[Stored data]

-- ==== Sys2Proof/Machine/Digest.lean ====
section
/-! DEFINITION. CRC-32 (03 R46) and SHA-256 (the manual names it; FIPS 180-4 defines it, log 6). -/

namespace Sys2Proof.Machine

/-- One bit of the reflected CRC-32 register. -/
def crcBit (c : Nat) : Nat := if c % 2 = 1 then (c / 2) ^^^ 0xEDB88320 else c / 2

/-- One byte shifted through the CRC-32 register. -/
def crcByte (c : Nat) (b : Byte) : Nat :=
  crcBit (crcBit (crcBit (crcBit (crcBit (crcBit (crcBit (crcBit (c ^^^ b.toNat))))))))

/-- CRC-32 of R46: reflected, initial value and final exclusive-or of all ones. -/
def crc32 (bs : List Byte) : Nat := bs.foldl crcByte 0xFFFFFFFF ^^^ 0xFFFFFFFF

/-- One bit of the CRC-8 register with polynomial x^8 + x^2 + x + 1. -/
def crc8Bit (c : Nat) : Nat := if 128 ≤ c then (2 * c % 256) ^^^ 7 else 2 * c

/-- The CRC-8 of SMBus (16 R382; log 137). -/
def crc8 (bs : List Byte) : Nat :=
  bs.foldl (fun c b => crc8Bit (crc8Bit (crc8Bit (crc8Bit (crc8Bit (crc8Bit (crc8Bit (crc8Bit (c ^^^ b.toNat))))))))) 0

/-- The first 64 primes: the places of the bits of one number. -/
def shaPrimes : List Nat :=
  bitsSet 312 0x8800200a20a08208028228800800a28028208820a00a08800228a20208828828208a20a08a28ac

/-- The greatest number below `2 ^ k` added to `r` whose power `e` does not exceed `n`, found bit by bit. -/
def rootFrom (e n : Nat) : Nat → Nat → Nat
  | 0, r => r
  | k + 1, r => rootFrom e n k (if (r + 2 ^ k) ^ e ≤ n then r + 2 ^ k else r)

/-- The first 32 bits of the fraction of the root of degree `e` of a prime, which FIPS 180-4 takes as its constants. -/
def rootWord (e p : Nat) : Nat := rootFrom e (p * 2 ^ (32 * e)) 37 0 % 2 ^ 32

/-- The round constants, from cube roots, and the initial hash value, from square roots. -/
def shaK : List Nat := shaPrimes.map (rootWord 3)
def shaInit : List Nat := (shaPrimes.take 8).map (rootWord 2)

def add32 (a b : Nat) : Nat := (a + b) % 2 ^ 32

/-- Right rotation of a 32-bit word. -/
def ror32 (x n : Nat) : Nat := (x >>> n) ||| ((x <<< (32 - n)) % 2 ^ 32)

def shaS0 (x : Nat) : Nat := ror32 x 7 ^^^ ror32 x 18 ^^^ (x >>> 3)
def shaS1 (x : Nat) : Nat := ror32 x 17 ^^^ ror32 x 19 ^^^ (x >>> 10)
def shaE0 (x : Nat) : Nat := ror32 x 2 ^^^ ror32 x 13 ^^^ ror32 x 22
def shaE1 (x : Nat) : Nat := ror32 x 6 ^^^ ror32 x 11 ^^^ ror32 x 25

/-- The message schedule, newest word first: `n` more words. -/
def shaExtend : Nat → List Nat → List Nat
  | 0, w => w
  | n + 1, w =>
    shaExtend n (add32 (add32 (shaS1 (w.getD 1 0)) (w.getD 6 0)) (add32 (shaS0 (w.getD 14 0)) (w.getD 15 0)) :: w)

/-- One round on the eight working words. -/
def shaRound (v : List Nat) (kw : Nat × Nat) : List Nat :=
  match v with
  | [a, b, c, d, e, f, g, h] =>
    let t1 := (h + shaE1 e + ((e &&& f) ^^^ ((e ^^^ 0xFFFFFFFF) &&& g)) + kw.1 + kw.2) % 2 ^ 32
    let t2 := (shaE0 a + ((a &&& b) ^^^ (a &&& c) ^^^ (b &&& c))) % 2 ^ 32
    [add32 t1 t2, a, b, c, add32 d t1, e, f, g]
  | _ => v

/-- The sixteen big-endian words of a 64-byte block. -/
def shaWords (blk : List Byte) : List Nat := (upTo 16).map (fun i => beAt blk (4 * i) 4)

def shaBlock (h : List Nat) (blk : List Byte) : List Nat :=
  let w := (shaExtend 48 (shaWords blk).reverse).reverse
  List.zipWith add32 h ((shaK.zip w).foldl shaRound h)

/-- A byte string cut into blocks of 64 bytes; `fuel` bounds the number of blocks. -/
def shaChunks : Nat → List Byte → List (List Byte)
  | 0, _ => []
  | n + 1, b => if b.isEmpty then [] else b.take 64 :: shaChunks n (b.drop 64)

/-- SHA-256 padding: 0x80, zeros, and the length in bits. -/
def shaPad (b : List Byte) : List Byte :=
  b ++ [0x80] ++ List.replicate ((119 - b.length % 64) % 64) 0 ++ beBytes 8 (8 * b.length)

def sha256 (b : List Byte) : List Byte :=
  let p := shaPad b
  ((shaChunks (p.length / 64) p).foldl shaBlock shaInit).flatMap (beBytes 4)

/-- The first 128 bits of the SHA-256 digest, as bytes. -/
def digest128 (b : List Byte) : List Byte := (sha256 b).take 16

/-- A digest as one number. -/
def digestNat (b : List Byte) : Nat := leAt (digest128 b) 0 16

end Sys2Proof.Machine
end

• _WHAT YOU NEED TO DO_: Read through the entries and copy every line that includes "number".

• _RESPONSE TO THE EXERCISE_:
/-- The first 64 primes: the places of the bits of one number. -/
/-- The greatest number below `2 ^ k` added to `r` whose power `e` does not exceed `n`, found bit by bit. -/
/-- A byte string cut into blocks of 64 bytes; `fuel` bounds the number of blocks. -/
/-- A digest as one number. -/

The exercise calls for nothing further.